Evolution Tree: A global view of the decision history, allowing the agent to balance exploration (trying new things) and exploitation (refining what works).

2. Benchmarks: Breaking the Ceiling

LoongFlow has been tested on tasks where "guessing" is impossible.

🧮 Mathematical Discovery (Tao & AlphaEvolve Challenges)

On high-precision geometry and algebra problems proposed by Terence Tao and the AlphaEvolve team, LoongFlow didn't just match baselines—it set new records.

Circle Packing: Maximizing the radius of 26 circles in a square. Previous best (Human): $2.634$. LoongFlow: $2.635$.
Second Autocorrelation Inequality: LoongFlow pushed the lower bound to $0.9027$, beating the previous AlphaEvolve SOTA.
Efficiency: Compared to other evolutionary frameworks (like OpenEvolve or ShinkaEvolve), LoongFlow achieves these results with 60% higher sample efficiency.

🏆 Kaggle Grandmaster Level (MLE-Bench)

Data Science requires intuition + rigorous testing. On the OpenAI MLE-Bench (a benchmark of 75 Kaggle competitions), LoongFlow's 『ML-Evolve』 agent won Gold Medals in 23 distinct challenges.

3. Real-World Use Case: The "GPU Doctor" Agent

LoongFlow is highly adaptable.

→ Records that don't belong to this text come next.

/-! ### `setCond` -/

theorem setCond_alone (s : State) (c : Condition) : Effect { queue := true, console := true } s (s.setCond c) :=
  setCond_effect (Effect.refl _ s) rfl rfl

@[simp] theorem setCond_pending (s : State) (c : Condition) : (s.setCond c).pending = s.pending :=
  (setCond_alone s c).pending
@[simp] theorem setCond_sys (s : State) (c : Condition) : (s.setCond c).sys = s.sys := (setCond_alone s c).sys
@[simp] theorem setCond_pins (s : State) (c : Condition) : (s.setCond c).pins = s.pins := (setCond_alone s c).pins
@[simp] theorem setCond_config (s : State) (c : Condition) : (s.setCond c).config = s.config :=
  (setCond_alone s c).config
@[simp] theorem setCond_roster (s : State) (c : Condition) : (s.setCond c).roster = s.roster :=
  (setCond_alone s c).roster rfl
@[simp] theorem setCond_image (s : State) (c : Condition) : (s.setCond c).image = s.image :=
  (setCond_alone s c).image rfl
@[simp] theorem setCond_bay (s : State) (c : Condition) : (s.setCond c).bay = s.bay := (setCond_alone s c).bay rfl
@[simp] theorem setCond_panel (s : State) (c : Condition) : (s.setCond c).panel = s.panel :=
  (setCond_alone s c).panel rfl
@[simp] theorem setCond_supply (s : State) (c : Condition) : (s.setCond c).supply = s.supply :=
  (setCond_alone s c).supply rfl
@[simp] theorem setCond_shock (s : State) (c : Condition) : (s.setCond c).shock = s.shock :=
  (setCond_alone s c).shock rfl
@[simp] theorem setCond_coord (s : State) (c : Condition) : (s.setCond c).coord = s.coord :=
  (setCond_alone s c).coord rfl
@[simp] theorem setCond_store (s : State) (c : Condition) : (s.setCond c).store = s.store :=
  (setCond_alone s c).store rfl
@[simp] theorem setCond_flash (s : State) (c : Condition) : (s.setCond c).flash = s.flash :=
  (setCond_alone s c).flash rfl
@[simp] theorem setCond_free (s : State) (c : Condition) :
    (s.setCond c).free = s.free := (setCond_alone s c).free rfl
@[simp] theorem setCond_peers (s : State) (c : Condition) : (s.setCond c).link.peers = s.link.peers :=
  rest_peers ((setCond_alone s c).link rfl)
@[simp] theorem setCond_deferred (s : State) (c : Condition) : (s.setCond c).link.deferred = s.link.deferred :=
  rest_deferred ((setCond_alone s c).link rfl)
@[simp] theorem setCond_buffer (s : State) (c : Condition) : (s.setCond c).link.buffer = s.link.buffer :=
  rest_buffer ((setCond_alone s c).link rfl)
@[simp] theorem setCond_beaconTimer (s : State) (c : Condition) :
    (s.setCond c).link.beaconTimer = s.link.beaconTimer :=
  rest_beaconTimer ((setCond_alone s c).link rfl)
@[simp] theorem setCond_capture (s : State) (c : Condition) : (s.setCond c).link.capture = s.link.capture :=
  rest_capture ((setCond_alone s c).link rfl)
@[simp] theorem setCond_violations (s : State) (c : Condition) :
    (s.setCond c).link.violations = s.link.violations :=
  rest_violations ((setCond_alone s c).link rfl)
@[simp] theorem setCond_overflow (s : State) (c : Condition) : (s.setCond c).link.overflow = s.link.overflow :=
  rest_overflow ((setCond_alone s c).link rfl)
@[simp] theorem setCond_laDrive (s : State) (c : Condition) : (s.setCond c).link.laDrive = s.link.laDrive :=
  (setCond_alone s c).line rfl

/-! ### `send` -/

theorem send_alone (s : State) (n : Note) : Effect { queue := true, console := true } s (s.send n) :=
  send_effect (Effect.refl _ s) rfl rfl

@[simp] theorem send_pending (s : State) (n : Note) : (s.send n).pending = s.pending := (send_alone s n).pending
@[simp] theorem send_sys (s : State) (n : Note) : (s.send n).sys = s.sys := (send_alone s n).sys
@[simp] theorem send_pins (s : State) (n : Note) : (s.send n).pins = s.pins := (send_alone s n).pins
@[simp] theorem send_config (s : State) (n : Note) : (s.send n).config = s.config := (send_alone s n).config
@[simp] theorem send_roster (s : State) (n : Note) : (s.send n).roster = s.roster := (send_alone s n).roster rfl
@[simp] theorem send_image (s : State) (n : Note) : (s.send n).image = s.image := (send_alone s n).image rfl
@[simp] theorem send_bay (s : State) (n : Note) : (s.send n).bay = s.bay := (send_alone s n).bay rfl
@[simp] theorem send_panel (s : State) (n : Note) : (s.send n).panel = s.panel := (send_alone s n).panel rfl
@[simp] theorem send_supply (s : State) (n : Note) : (s.send n).supply = s.supply := (send_alone s n).supply rfl
@[simp] theorem send_shock (s : State) (n : Note) : (s.send n).shock = s.shock := (send_alone s n).shock rfl
@[simp] theorem send_coord (s : State) (n : Note) : (s.send n).coord = s.coord := (send_alone s n).coord rfl
@[simp] theorem send_store (s : State) (n : Note) : (s.send n).store = s.store := (send_alone s n).store rfl
@[simp] theorem send_flash (s : State) (n : Note) : (s.send n).flash = s.flash := (send_alone s n).flash rfl
@[simp] theorem send_free (s : State) (n : Note) : (s.send n).free = s.free := (send_alone s n).free rfl
@[simp] theorem send_peers (s : State) (n : Note) : (s.send n).link.peers = s.link.peers :=
  rest_peers ((send_alone s n).link rfl)
@[simp] theorem send_deferred (s : State) (n : Note) : (s.send n).link.deferred = s.link.deferred :=
  rest_deferred ((send_alone s n).link rfl)
@[simp] theorem send_buffer (s : State) (n : Note) : (s.send n).link.buffer = s.link.buffer :=
  rest_buffer ((send_alone s n).link rfl)
@[simp] theorem send_beaconTimer (s : State) (n : Note) : (s.send n).link.beaconTimer = s.link.beaconTimer :=
  rest_beaconTimer ((send_alone s n).link rfl)
@[simp] theorem send_capture (s : State) (n : Note) : (s.send n).link.capture = s.link.capture :=
  rest_capture ((send_alone s n).link rfl)
@[simp] theorem send_violations (s : State) (n : Note) : (s.send n).link.violations = s.link.violations :=
  rest_violations ((send_alone s n).link rfl)
@[simp] theorem send_overflow (s : State) (n : Note) : (s.send n).link.overflow = s.link.overflow :=
  rest_overflow ((send_alone s n).link rfl)
@[simp] theorem send_laDrive (s : State) (n : Note) : (s.send n).link.laDrive = s.link.laDrive :=
  (send_alone s n).line rfl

A practical example currently in development is a GPU Troubleshooting Agent designed for Cloud Ops.

4. Getting Started

LoongFlow is open source and Python-native. It fits into the modern AI stack (supports OpenAI, DeepSeek, etc.).

Installation:

cd LoongFlow
uv venv .venv --python 3.12
source .venv/bin/activate
uv pip install -e .

Defining a Simple Agent: You can quickly extend the 『Planner』, 『Executor』, and 『Summary』 classes to fit your domain, or use the pre-built General-Evolve agent for algorithmic tasks.

from loongflow.agents import GeneralEvolveAgent

# Initialize with your LLM config
agent = GeneralEvolveAgent()

# Run a complex task
result = await agent.run()

Conclusion

We are moving past the era of "Prompt Engineering" and into the era of "Agent Evolution." If you are working on complex tasks where standard RAG or ReAct loops are failing, LoongFlow provides the structured reasoning and memory needed to break through.